# Card running x1 in x16 slot?



## Chip Geek (Oct 15, 2009)

I have a 8800 GTS 512 (G92) running in a Gigabyte P35-DQ6 and GPU-Z says it's running in x1 mode in an x16 slot.  Can someone please tell me how to correct this?  Newest drivers (190.38)

- Dan


----------



## Chip Geek (Oct 17, 2009)

Chip Geek said:


> I have a 8800 GTS 512 (G92) running in a Gigabyte P35-DQ6 and GPU-Z says it's running in x1 mode in an x16 slot.  Can someone please tell me how to correct this?  Newest drivers (190.38)
> 
> - Dan


Acrtually, what I would like to know is if it is even possible that my card is running in x1 mode instead of x16 mode.  Or perhaps GPU-Z has truncated the "@ x16" to "@ x1" when displaying it?  Is there a performance test I could run to verify how many PCI lanes are being used?

- Dan


----------



## FordGT90Concept (Oct 17, 2009)

Check the motherboard manual to see what slots have how many electrical links.

Just looking at their site, it says: 2 PCI Express X16 slot(x16, x4).

You can get the English manual for the board from here:
http://www.gigabyte.us/Support/Motherboard/Manual_DownloadFile.aspx?FileType=Manual&FileID=17951

Make sure the card is in the x16 slot.


----------



## [Ion] (Oct 17, 2009)

Is this in the first or second PCI express slot?  P35 boards can only allocate x1 or x4 lanes to the second PCI-E slot.  Your card is definitely in X1 mode, GPU-Z doesn't truncate numbers like that.  Try running the 3DMark06 benchmark.  To predict what your computer would approximately get a x16, I'm going to need you to enter your system specs here.


----------



## Chip Geek (Oct 17, 2009)

*Card in x16 slot*



[Ion] said:


> Is this in the first or second PCI express slot?  P35 boards can only allocate x1 or x4 lanes to the second PCI-E slot.  Your card is definitely in X1 mode, GPU-Z doesn't truncate numbers like that.  Try running the 3DMark06 benchmark.  To predict what your computer would approximately get a x16, I'm going to need you to enter your system specs here.


Thank you both for the help.    I realize nobody here knows me yet but I'm not really than much of a noob.    My video card is plugged into the x16 slot (the top one closest to the CPU).  I don't think it is possible to have the x16 slot running in x1 mode but I am no expert on that so I thought I'd ask here.  That is why I was wondering if it might be a GPU-Z bug chopping off the "6" at the end.  

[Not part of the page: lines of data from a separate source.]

/-- One accumulator of a PE (R95, R97, R109): the exact value in units of its least significant bit, the flags 1 NaN, 2 +Inf,
4 −Inf, and the residue modulo 255 that the separate path has summed. -/
structure Acc where
  v : Int := 0
  flags : Nat := 0
  residue : Nat := 0
  deriving DecidableEq, Repr

/-- What a PE holds of a chunk (R95, R96): its accumulator, or the two of an MX chunk with the sums of their scale codes. -/
structure PeRun where
  acc : Acc := {}
  acc1 : Acc := {}
  scale : Nat := 0
  scale1 : Nat := 0
  deriving DecidableEq, Repr

/-- A chunk that a logical cell runs (R86, R88): its format code, result buffer, issue cycle, what its 4,096 PEs hold, row by
row, whether an operand byte was read with a parity mismatch (R108), whether an array fault shows in a residue, and what its two
rounders get wrong (R109). -/
structure ChunkRun where
  fmt : Nat
  rb : Bool
  issue : Nat
  pes : List PeRun
  parityBad : Bool := false
  residueBad : Bool := false
  rounders : RounderFaults := {}
  deriving DecidableEq, Repr

/-- An open loop level (R135): the iteration, the trip count and the body's first line. -/
structure LoopLevel where
  level : Nat
  iter : Nat
  trip : Nat
  body : Nat
  deriving DecidableEq, Repr

/-- A block's arrival groups (R139 to R142): expected and present counts, the failed and loose masks, the groups that
completed in the present period, and the order of senders seen. -/
structure Groups where
  expected : Sparse Nat := []
  count : Sparse Nat := []
  failed : Word64 := 0
  loose : Word64 := 0
  fresh : Word64 := 0
  sender : Sparse Nat := []
  disordered : Word64 := 0
  deriving DecidableEq, Repr

/-- A sequencer (R122, R134, R135, R163): the line now issuing, the cycles its IDLE field still covers, what the fetcher has
delivered, the stream's length, the open loops, and the wait it stands at.  `issued` says that the line has issued and its
IDLE cycles run, `reported` that it was found illegal; `ahead` counts the lines that the fetcher already holds of the next
sheaf's stream, which is that of pattern `aheadPattern`. -/
structure Sequencer where
  line : Nat := 0
  left : Nat := 0
  length : Nat := 0
  fetched : Nat := 0
  issued : Bool := false
  reported : Bool := false
  ahead : Nat := 0
  aheadPattern : Nat := 0
  jump : Option Nat := none
  loops : List LoopLevel := []
  waiting : Option (Nat × Nat) := none
  stalled : Bool := false
  ended : Bool := true
  deriving DecidableEq, Repr

/-- A vector that the arrival port stores in the present period (R117, R159): its place, whether it is added (R140), its
bytes. -/
structure Arrival where
  place : Nat
  loose : Bool := false
  bytes : List Byte
  deriving DecidableEq, Repr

I have updated my system specs and will run the benchmark later today.  Thanks again.

- Dan

Edit: Oops - System specs are now visible (accidentally left "hidden").  I am also a TPU F@H cruncher.


----------



## JrRacinFan (Oct 17, 2009)

Reseat the card and see if that corrects the issue.


----------



## mlee49 (Oct 17, 2009)

+1, Reseat the card.  All it takes is one "pin" to be not seated correctlty and your at 1x or 8x.


----------



## Chip Geek (Oct 17, 2009)

*Re-seat = no good.*

Thanks guys but re-seating the card made no difference.  I will try it a few more times to be sure.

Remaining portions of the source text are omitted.